TASK INSTRUCTIONS:
Copying exactly, give the lines in the material below from the one with "e => e.counter == 0" to the one with "(t.zipIdx.filter fun p", ends included, and nothing besides.

** MATERIAL FOR THIS TASK follows **

-- ==== Sys2Proof/Machine/Ops.lean ====
section
/-! DEFINITION. The shared operations: block updates, events handed between blocks, notices and lines (SL), the ceiling
table's claims, countdowns and lookups (CT), replies and frame taking (SL), the truck response (PU), and changes of
station state with their frames, trips and park completion (SM). Every command's meaning is written over these. -/

namespace Sys2Proof.Machine

/-! ### Block updates -/

def State.withCt (s : State) (x : List Slot) : State := { s with ct := x }
def State.withTa (s : State) (x : Ta) : State := { s with ta := x }
def State.withSm (s : State) (x : PerStation StationCtx) : State := { s with sm := x }
def State.withGd (s : State) (x : Gd) : State := { s with gd := x }
def State.withRs (s : State) (x : Rs) : State := { s with rs := x }
def State.withDg (s : State) (x : Dg) : State := { s with dg := x }
def State.withSc (s : State) (x : Sc) : State := { s with sc := x }
def State.withPm (s : State) (x : Pm) : State := { s with pm := x }
def State.withPu (s : State) (x : Pu) : State := { s with pu := x }
def State.withSl (s : State) (x : Sl) : State := { s with sl := x }
def State.withFree (s : State) (x : Nat) : State := { s with free := x }
def State.withHanded (s : State) (x : List Instr) : State := { s with handed := x }
def State.withPending (s : State) (x : List Instr) : State := { s with pending := x }

/-- Hand an event to another block: it waits until it is taken (log 1). -/
def State.hand (s : State) (i : Instr) : State := s.withHanded (s.handed ++ [i])

/-! ### Notices and lines (10.4, R185, R199) -/

def NoticeSet.raise (x : NoticeSet) : Notice → NoticeSet
  | .routeEnded => { x with routeEnded := true }
  | .detourTaken => { x with detourTaken := true }
  | .detourDone => { x with detourDone := true }
  | .segmentMark => { x with segmentMark := true }
  | .holdReached => { x with holdReached := true }
  | .routeFaulted => { x with routeFaulted := true }
  | .stationTrip => { x with stationTrip := true }
  | .safeStop => { x with safeStop := true }
  | .bankFailed => { x with bankFailed := true }
  | .payloadLatched => { x with payloadLatched := true }
  | .recordRetired => { x with recordRetired := true }

/-- The notice set is not empty. -/
def NoticeSet.any (x : NoticeSet) : Bool :=
  x.routeEnded || x.detourTaken || x.detourDone || x.segmentMark || x.holdReached || x.routeFaulted || x.stationTrip
    || x.safeStop || x.bankFailed || x.payloadLatched || x.recordRetired

/-- R198: raise a notice; a kind already pending changes nothing. -/
def State.notify (s : State) (k : Notice) : State := s.withSl { s.sl with notices := s.sl.notices.raise k }

/-- R198: raise STATION_TRIP naming a station. -/
def State.notifyTrip (s : State) (n : Station) : State :=
  s.withSl { s.sl with notices := s.sl.notices.raise .stationTrip, tripSet := s.sl.tripSet.set n true }

/-- Some station is TRIPPED in PU's copy of the station states (R172). -/
def Pu.anyTripped (p : Pu) : Bool := p.stations.toList.any fun x => x.copy == .tripped

/-- R185: the FAULT line. -/
def State.faultLine (s : State) : Bool := s.pu.anyTripped || s.pu.level != .normal

/-- R199: ATTN. -/
def State.attn (s : State) : Bool := s.sl.notices.any || s.pu.anyTripped || s.pu.level != .normal

/-- R194: RDY is asserted while the reply slot holds a reply. -/
def State.rdy (s : State) : Bool := s.sl.slot.isSome

/-- R144: STEER_DIRECT. -/
def State.steerDirect (s : State) : Bool := s.sc.state == .align || s.sc.state == .direct

/-! ### The ceiling table (01) -/

/-- The record of a LIVE or FADING slot. -/
def SlotEntry.held : SlotEntry → Option CeilingRecord
  | .free => none
  | .live r => some r
  | .fading r => some r

def SlotEntry.isFree : SlotEntry → Bool
  | .free => true
  | _ => false

/-- R7 step 1: the next generation. -/
def nextGen (g : Nat) : Nat := if g = 255 then 1 else g + 1

/-- An expiry with its counter loaded (R7, R14, R19). -/
def Expiry.start (e : Expiry) : Countdown := ⟨e.kind, e.full, e.full⟩

/-- R8: set a record's target. -/
def CeilingRecord.setTarget (r : CeilingRecord) (t : Nat) : CeilingRecord :=
  if t ≤ r.current || r.ramp.isNone then { r with target := t, current := t } else { r with target := t }

/-- R11: what a LIVE record's slot holds after its retirement. -/
def CeilingRecord.retired (r : CeilingRecord) : SlotEntry :=
  if r.ramp.isSome && decide (r.current < r.limit.maximum) then
    .fading { r with target := r.limit.maximum, expiry := none }
  else .free

/-- R7: place a record in the lowest-numbered FREE slot; with none free nothing is placed (log 35). -/
def placeRecord (t : List Slot) (r : CeilingRecord) : List Slot × Option Handle :=
  match t.findIdx? (fun x => x.entry.isFree) with
  | none => (t, none)
  | some i =>
    let g := nextGen ((t.getD i ⟨0, .free⟩).gen)
    (t.set i ⟨g, .live r⟩, some ⟨i, g⟩)

/-- Whether a slot holds the record of an internal key. -/
def Slot.holdsKey (x : Slot) (k : Key) : Bool :=
  match x.entry.held with
  | some r => r.holder == .internal k
  | none => false

/-- R13: a value is held to the range of the key's kind. -/
def claimValue (k : Key) (v : Int) : Nat := (hold 0 ((keyLimit k).maximum : Nat) v).toNat

/-- R13, R14: the record a set claim places. -/
def claimedRecord (k : Key) (v : Int) (ramp : Option Nat) (expiry : Option Expiry) : CeilingRecord where
  holder := .internal k
  limit := keyLimit k
  target := claimValue k v
  current := claimValue k v
  ramp := ramp
  expiry := expiry.map Expiry.start
  reason := keyReason k
  notify := false

/-- R14: what a set claim makes of the LIVE or FADING record of its key. -/
def CeilingRecord.reclaimed (r : CeilingRecord) (k : Key) (v : Int) (ramp : Option Nat) (expiry : Option Expiry) :
    CeilingRecord :=
  CeilingRecord.setTarget { r with ramp := ramp, expiry := expiry.map Expiry.start } (claimValue k v)

/-- R14: a set claim on the table. -/
def claimSet (t : List Slot) (k : Key) (v : Int) (ramp : Option Nat) (expiry : Option Expiry) : List Slot :=
  match t.findIdx? (fun x => x.holdsKey k) with
  | none => (placeRecord t (claimedRecord k v ramp expiry)).1
  | some i =>
    let x := t.getD i ⟨0, .free⟩
    match x.entry.held with
    | some r => t.set i ⟨x.gen, .live (r.reclaimed k v ramp expiry)⟩
    | none => t

/-- R15: a retire claim on a slot that holds the key's record. -/
def Slot.retireWith (x : Slot) (ramp : Option Nat) : Slot :=
  match x.entry with
  | .live r => ⟨x.gen, CeilingRecord.retired { r with ramp := ramp.orElse fun _ => r.ramp }⟩
  | _ => x

/-- R15: a retire claim on the table. -/
def claimRetire (t : List Slot) (k : Key) (ramp : Option Nat) : List Slot :=
  match t.findIdx? (fun x => x.holdsKey k) with
  | none => t
  | some i => t.set i ((t.getD i ⟨0, .free⟩).retireWith ramp)

/-- A set claim, taken at CT within the event that sends it (log 2). -/
def State.claim (s : State) (k : Key) (v : Int) (ramp : Option Nat) (expiry : Option Expiry) : State :=
  s.withCt (claimSet s.ct k v ramp expiry)

/-- A retire claim, taken at CT within the event that sends it (log 2). -/
def State.release (s : State) (k : Key) (ramp : Option Nat) : State := s.withCt (claimRetire s.ct k ramp)

/-- R9: the ramp step of one record. -/
def CeilingRecord.rise (r : CeilingRecord) : CeilingRecord :=
  match r.ramp with
  | some k => { r with current := min (r.current + k) r.target }
  | none => r

/-- R9: the ramp step of one slot; a FADING record that reaches its kind's maximum is freed. -/
def Slot.rampStep (x : Slot) : Slot :=
  match x.entry with
  | .free => x
  | .live r => if r.current < r.target then { x with entry := .live r.rise } else x
  | .fading r =>
    if r.current < r.target then
      if r.rise.current = r.limit.maximum then { x with entry := .free } else { x with entry := .fading r.rise }
    else x

/-- R10: a LIVE record's counter of the given kind counts down by 1. -/
def Slot.countDown (kind : ExpiryKind) (x : Slot) : Slot :=
  match x.entry with
  | .live r =>
    match r.expiry with
    | some e => if e.kind = kind then { x with entry := .live { r with expiry := some { e with counter := e.counter - 1 } } } else x
    | none => x
  | _ => x

/-- A LIVE record whose expiry counter stands at 0 (R12). -/
def SlotEntry.expired : SlotEntry → Bool
  | .live r =>
    match r.expiry with
    | some e => e.counter == 0
    | none => false
  | _ => false

/-- A LIVE record whose counter of the given kind stands at 0. -/
def SlotEntry.expiredOf (kind : ExpiryKind) : SlotEntry → Bool
  | .live r =>
    match r.expiry with
    | some e => e.kind == kind && e.counter == 0
    | none => false
  | _ => false

/-- R198: SL enters a handle handed over by CT in the retired-handle list and raises RECORD_RETIRED. -/
def State.enterRetired (s : State) (h : Handle) : State :=
  let l := s.sl
  let l' :=
    if l.retired.contains h then l
    else if l.retired.length < 8 then { l with retired := l.retired ++ [h] }
    else { l with overflow := true }
  (s.withSl l').notify .recordRetired

/-- R12: the expiry of the record in slot `i`, which the caller has found expired: retired by R11, and its handle handed
to SL when its notify flag is set. -/
def State.expireSlot (s : State) (i : Nat) : State :=
  let x := s.ct.getD i ⟨0, .free⟩
  match x.entry with
  | .live r =>
    let t := s.withCt (s.ct.set i ⟨x.gen, r.retired⟩)
    if r.notify then t.enterRetired ⟨i, x.gen⟩ else t
  | _ => s

/-- The slots whose records expire at this countdown, in slot order (log 9). -/
def expiredSlots (kind : ExpiryKind) (t : List Slot) : List Nat :=
  (t.zipIdx.filter fun p => p.1.entry.expiredOf kind).map Prod.snd

/-- R10, R12: one countdown of every LIVE record's counter of a kind, with the expiries it brings about. A counter of full
value 1 reaches 0 at the next countdown even where a claim has just reloaded it (log 45). -/
def State.countDownAll (s : State) (kind : ExpiryKind) : State :=
  let t := s.ct.map (Slot.countDown kind)
  (expiredSlots kind t).foldl State.expireSlot (s.withCt t)

/-- An effective ceiling and the record that binds it (R17). -/
structure Ceiling where
  value   : Nat
  binding : Option Handle
  deriving DecidableEq, Repr

/-- R17: the lowest value of a list in slot order, and the first slot that holds it; `most` where there is none. -/
def lowest (most : Nat) (l : List (Handle × Nat)) : Ceiling :=
  l.foldl (fun c p => if c.binding.isNone || decide (p.2 < c.value) then ⟨p.2, some p.1⟩ else c) ⟨most, none⟩

/-- The LIVE and FADING records that match, in slot order, with their handles and current values. -/
def matching (t : List Slot) (p : CeilingRecord → Bool) : List (Handle × Nat) :=
  t.zipIdx.filterMap fun x =>
    match x.1.entry.held with
    | some r => if p r then some (⟨x.2, x.1.gen⟩, r.current) else none
    | none => none

/-- A TORQUE record that limits station `n` in the direction (`retard` false for PROPEL). -/
def CeilingRecord.limitsTorque (n : Station) (retard : Bool) (r : CeilingRecord) : Bool :=
  match r.limit with
  | .torque scope d => scope.get n && (d == .both || d == (if retard then .retard else .propel))
  | .speed => false

def CeilingRecord.limitsSpeed (r : CeilingRecord) : Bool :=
  match r.limit with
  | .speed => true
  | .torque _ _ => false

/-- R17: the effective torque ceiling of a station and direction. -/
def torqueCeiling (t : List Slot) (n : Station) (retard : Bool) : Ceiling :=
  lowest 1000 (matching t (CeilingRecord.limitsTorque n retard))

/-- R17: the effective speed ceiling. -/
def speedCeiling (t : List Slot) : Ceiling := lowest 700 (matching t CeilingRecord.limitsSpeed)

/-- R17, exclusion lookup: the speed ceiling without the record of one key. -/
def speedCeilingBut (t : List Slot) (k : Key) : Ceiling :=
  lowest 700 (matching t fun r => r.limitsSpeed && r.holder != .internal k)

/-- R17, exclusion lookup: the speed ceiling without the records of one owner. -/
def speedCeilingButOwner (t : List Slot) (o : Owner) : Ceiling :=
  lowest 700 (matching t fun r => r.limitsSpeed && r.holder.owner != o)

/-! ### Frames and replies (10.1 to 10.3) -/

/-- An answer: class, detail, payload (R2). -/
structure Answer where
  cls     : ReplyClass
  detail  : Option Detail
  payload : List Byte
  deriving DecidableEq, Repr

def done (payload : List Byte) : Answer := ⟨.done, none, payload⟩
def doneAlert (d : Detail) (payload : List Byte) : Answer := ⟨.doneAlert, some d, payload⟩
def refuseState (d : Detail) : Answer := ⟨.refusedState, some d, []⟩
def refuseValue (d : Detail) : Answer := ⟨.refusedValue, some d, []⟩
def staleAnswer (d : Detail) : Answer := ⟨.stale, some d, []⟩

/-- R194: place a reply; its header is built at this event, and the busy-seen and overrun marks are cleared. -/
def State.reply (s : State) (req : Option Req) (a : Answer) : State :=
  s.withSl
    { s.sl with
      slot := some
        { req := req, cls := a.cls, detail := a.detail, attn := s.attn, busy := s.sl.busySeen, overrun := s.sl.overrun
          level := s.pu.level, payload := a.payload }
      busySeen := false
      overrun := false }

/-- R194: a write transaction's frame is taken; an unread reply is discarded and the overrun mark set. -/
def State.takeFrame (s : State) : State :=
  s.withSl { s.sl with receiving := [], slot := none, overrun := s.sl.overrun || s.sl.slot.isSome }

/-- R195: a frame taken while the link is busy is discarded and the busy-seen mark set. -/
def State.discardFrame (s : State) : State := s.withSl { s.sl with receiving := [], busySeen := true }

/-- R193, R195: a well-formed request frame. While the link is busy it is discarded; otherwise its owner takes it whole
(`body`) and its reply is placed. -/
def request (req : Req) (body : State → State × Answer) (s : State) : State :=
  if s.sl.inFlight.isSome then s.discardFrame
  else
    let r := body s.takeFrame
    r.1.reply (some req) r.2

/-- R2: the first check that fails gives the answer. -/
def firstFailure : List (Bool × Answer) → Option Answer
  | [] => none
  | (fails, a) :: rest => if fails then some a else firstFailure rest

** End of MATERIAL FOR THIS TASK **

FINISHED EXERCISE:
    | some e => e.counter == 0
    | none => false
  | _ => false

/-- A LIVE record whose counter of the given kind stands at 0. -/
def SlotEntry.expiredOf (kind : ExpiryKind) : SlotEntry → Bool
  | .live r =>
    match r.expiry with
    | some e => e.kind == kind && e.counter == 0
    | none => false
  | _ => false

/-- R198: SL enters a handle handed over by CT in the retired-handle list and raises RECORD_RETIRED. -/
def State.enterRetired (s : State) (h : Handle) : State :=
  let l := s.sl
  let l' :=
    if l.retired.contains h then l
    else if l.retired.length < 8 then { l with retired := l.retired ++ [h] }
    else { l with overflow := true }
  (s.withSl l').notify .recordRetired

/-- R12: the expiry of the record in slot `i`, which the caller has found expired: retired by R11, and its handle handed
to SL when its notify flag is set. -/
def State.expireSlot (s : State) (i : Nat) : State :=
  let x := s.ct.getD i ⟨0, .free⟩
  match x.entry with
  | .live r =>
    let t := s.withCt (s.ct.set i ⟨x.gen, r.retired⟩)
    if r.notify then t.enterRetired ⟨i, x.gen⟩ else t
  | _ => s

/-- The slots whose records expire at this countdown, in slot order (log 9). -/
def expiredSlots (kind : ExpiryKind) (t : List Slot) : List Nat :=
  (t.zipIdx.filter fun p => p.1.entry.expiredOf kind).map Prod.snd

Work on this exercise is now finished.